/-- 44_float_arith.md R223: 10 - 2 * 3. -/
theorem test_fnms :
    after (start [(0, .splat 0x40000000#32), (1, .splat 0x40400000#32), (2, .splat 0x41200000#32)] [])
      ⟨0x4C301200#32, .splat 0⟩ (fun t => t.readReg 3) = some (.splat 0x40800000#32) := by
  decide +kernel

/-- 45_float_newton.md R241: the estimates at the zeros and infinities. -/
theorem test_frcpa :
    after (start [(0, ⟨0x00000000#32, 0x80000000#32, 0x7F800000#32, 0xFF800000#32⟩)] [])
      ⟨0x44100000#32, .splat 0⟩ (fun t => t.readReg 1) =
      some ⟨0x7F800000#32, 0xFF800000#32, 0x00000000#32, 0x80000000#32⟩ := by decide +kernel

/-- 45_float_newton.md R241. -/
theorem test_frsqrta :
    after (start [(0, ⟨0x00000000#32, 0x80000000#32, 0x7F800000#32, 0x00000000#32⟩)] [])
      ⟨0x46100000#32, .splat 0⟩ (fun t => t.readReg 1) =
      some ⟨0x7F800000#32, 0xFF800000#32, 0x00000000#32, 0x7F800000#32⟩ := by decide +kernel

/-- 45_float_newton.md R236, R243: the reference estimate and the refinements of 1/3. -/
theorem test_frcp_of_three :
    rcpEstRef 0x40400000#32 = 0x3EAAA800#32 ∧ nrRcp 0x40400000#32 0x3EAAA800#32 = 0x3EAAAAAB#32 ∧
      refineRcp 0x40400000#32 0x3EAAA800#32 = 0x3EAAAAAB#32 := by decide +kernel

/-- 45_float_newton.md R239: 7/3 in the last place above the correctly rounded quotient. -/
theorem test_fdiv_of_seven_thirds :
    fmul 0x40E00000#32 (refineRcp 0x40400000#32 (rcpEstRef 0x40400000#32)) = 0x40155556#32 := by
  decide +kernel

/-- 45_float_newton.md R238, R240: 1/sqrt 2 and sqrt 2. -/
theorem test_frsqrt_of_two :
    rsqrtEstRef 0x40000000#32 = 0x3F350000#32 ∧
      refineRsqrt 0x40000000#32 0x3F350000#32 = 0x3F3504F3#32 ∧
      fmul 0x40000000#32 (refineRsqrt 0x40000000#32 0x3F350000#32) = 0x3FB504F3#32 := by
  decide +kernel

/-- 45_float_newton.md R241: FRCP, FDIV, FRSQRT and FSQRT of zero. -/
theorem test_pole_at_zero :
    rcpLane 0 = canonNaN ∧ fdivLane 0x3F800000#32 0 = canonNaN ∧ rsqrtLane 0 = canonNaN ∧
      fsqrtLane 0 = canonNaN := by
  have h : isNaN canonNaN = true := isNaN_canonNaN
  have m : ∀ x, fmul x canonNaN = canonNaN := fun x => by simp [fmul, h]
  have m' : ∀ x, fmul canonNaN x = canonNaN := fun x => by simp [fmul, h]
  have a : ∀ x, fsub x canonNaN = canonNaN := fun x => by
    have hn : isNaN (neg canonNaN) = true := isNaN_neg_canonNaN
    simp [fsub, fadd, hn]
  have r0 : nrRcp 0 (rcpEst 0) = canonNaN := by
    show fmul (rcpEst 0) (fsub fTwo (fmul 0 (rcpEst 0))) = canonNaN
    rw [show fmul 0 (rcpEst 0) = canonNaN from rfl, a, m]
  have q0 : nrRsq 0 (rsqrtEst 0) = canonNaN := by
    show fmul _ (fsub fThree (fmul 0 (fmul (rsqrtEst 0) (rsqrtEst 0)))) = canonNaN
    rw [show fmul 0 (fmul (rsqrtEst 0) (rsqrtEst 0)) = canonNaN from rfl, a, m]
  simp only [rcpLane, refineRcp, fdivLane, rsqrtLane, refineRsqrt, fsqrtLane, r0, q0]
  simp [nrRcp, nrRsq, m, m', a]

/-- 44_float_arith.md R217, the last lane: infinity minus infinity. -/
theorem test_fadd_invalid : fadd 0x7F800000#32 0xFF800000#32 = canonNaN := rfl

/-- 60_exceptions.md section 7, example 3: `v2` is unchanged. -/
theorem test_misaligned_vld :
    after (start [(2, ⟨1, 2, 3, 4⟩)] []) ⟨0x10200000#32, ⟨0x00001004#32, 0, 0, 0⟩⟩
      (fun t => (t.fsr, t.finfo, t.readReg 2)) =
      some (0x00000005#32, 0x00001004#32, ⟨1, 2, 3, 4⟩) := by decide +kernel

/-- 60_exceptions.md section 7, example 4. -/
theorem test_divzero :
    after (start [(0, .splat 6), (1, ⟨2, 0, 5, 0⟩), (2, .splat 9)] []) ⟨0x23201000#32, .splat 0⟩
      (fun t => (t.fsr, t.finfo, t.readReg 2)) =
      some (0x00000007#32, 0x0000000A#32, .splat 9) := by decide +kernel

/-- 60_exceptions.md section 7, example 5: the first misaligned pointer is `X[1]`. -/
theorem test_misaligned_second_pointer :
    after (start [] []) ⟨0x19010000#32, ⟨0x1000#32, 0x1004#32, 0x1008#32, 0x100C#32⟩⟩
      (fun t => (t.fsr, t.finfo)) = some (0x00000005#32, 0x00001004#32) := by decide +kernel

/-- 60_exceptions.md section 7, example 6: ILLEGAL wins over misaligned pointers. -/
theorem test_illegal_wins :
    after (start [] []) ⟨0x1B010200#32, .splat 1⟩ (fun t => (t.fsr, t.finfo)) =
      some (0x00000003#32, 0x1B010200#32) := by decide +kernel

/-- 20_memory.md R50: an unaligned access of LD4X1TR that wraps past the top of memory. -/
theorem test_ld4x1tr_wraps :
    after (start [] [(0xFFFFFFFC#32, 0x44332211#32), (0#32, 0x88776655#32)])
      ⟨0x18000000#32, .splat 0xFFFFFFFE#32⟩ (fun t => t.readReg 0) =
      some (.splat 0x66554433#32) := by decide +kernel

/-- 42_integer_arith.md R168: zero of a written register, the two reads of an unwritten one apart. -/
theorem test_ixor_written :
    after (start [(0, ⟨1, 2, 3, 4⟩)] []) ⟨0x27100000#32, .splat 0⟩ (fun t => t.readReg 1) =
      some (.splat 0) := by decide +kernel
theorem test_ixor_unwritten :
    after (start [] []) ⟨0x27100000#32, .splat 0⟩ (fun t => (t.readReg 1).lane 2) =
      some (Config.unwrittenLane 0 0 2 ^^^ Config.unwrittenLane 0 1 2) := rfl

/-- 10_state.md R34: what the port carries for LD4X1TR and ST4X3TR. -/
theorem test_port_read_data :
    ((start [] [(0x100#32, 0x44332211#32)]).portTransfers
      (.ld4x1tr 0 (.splat 0x100#32))).map (·.data) =
      .replicate 4 [0x11, 0x22, 0x33, 0x44] := by decide +kernel
theorem test_port_write_data :
    (start [(0, .splat 0x04030201#32), (1, .splat 0x08070605#32), (2, .splat 0x0C0B0A09#32)]
      []).portTransfers (.st4x3tr 0 1 2 ⟨0x100, 0x110, 0x120, 0x130⟩) =
      [0x100, 0x110, 0x120, 0x130].flatMap fun p =>
        [⟨⟨true, p, 8, false⟩, [1, 2, 3, 4, 5, 6, 7, 8]⟩, ⟨⟨true, p + 8, 4, false⟩, [9, 10, 11, 12]⟩] := by
  decide +kernel

/-- 70_reset_and_hazards.md R313 (e): a zero or subnormal numerator of FDIV is outside. -/
theorem test_fdiv_operands :
    (start [(0, .splat 0x3F800000#32), (1, .splat 0x40400000#32)] []).accurateOperands (.fdiv 2 0 1) =
      true ∧
    (start [(0, .splat 0), (1, .splat 0x40400000#32)] []).accurateOperands (.fdiv 2 0 1) = false ∧
    (start [(0, .splat 1), (1, .splat 0x40400000#32)] []).accurateOperands (.fdiv 2 0 1) = false := by
  decide +kernel

/-- 40_vector_base.md R114: the permutation table of selector #(3,2,1,0). -/
theorem test_permutation_table :
    (List.finRange 16).map (permutationTable 0x1B) =
      [12, 13, 14, 15, 8, 9, 10, 11, 4, 5, 6, 7, 0, 1, 2, 3] := by decide

/-- 30_encoding.md R90: the examples of the textual form. -/
theorem test_assemble_iadd :
    assembleLine "IADD v2, v0, v1 ; add".toList = some ⟨0x20201000#32, .splat 0⟩ := by decide +kernel
theorem test_assemble_vshuf :
    assembleLine "VSHUF v1, v0, #(3,2,1,0)".toList = some ⟨0x0410001B#32, .splat 0⟩ := by
  decide +kernel
/-- 30_encoding.md R91: a pseudo-instruction. -/
theorem test_assemble_iinc :
    assembleLine "IINC v4".toList = some ⟨0x2C440000#32, .splat 0⟩ := by decide +kernel
/-- The decimal literal of R90, nearest binary32: 0.1 and 1e39. -/
theorem test_assemble_float :
    wordLiteral "0.1f".toList = some 0x3DCCCCCD#32 ∧ wordLiteral "1e39f".toList = some 0x7F800000#32 := by
  decide +kernel

/-! ## Witnesses: for each statement with hypotheses, a state and operands that meet them -/

/-- The reset state with these inputs waiting. -/
def waiting (inputs : List HostInput) : State := { State.reset with inputs := inputs }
------------
*Task description:*
Find the word "fdivLane" in the data and copy out each line where it turns up.

*Answer below:*
    rcpLane 0 = canonNaN ∧ fdivLane 0x3F800000#32 0 = canonNaN ∧ rsqrtLane 0 = canonNaN ∧
  simp only [rcpLane, refineRcp, fdivLane, rsqrtLane, refineRsqrt, fsqrtLane, r0, q0]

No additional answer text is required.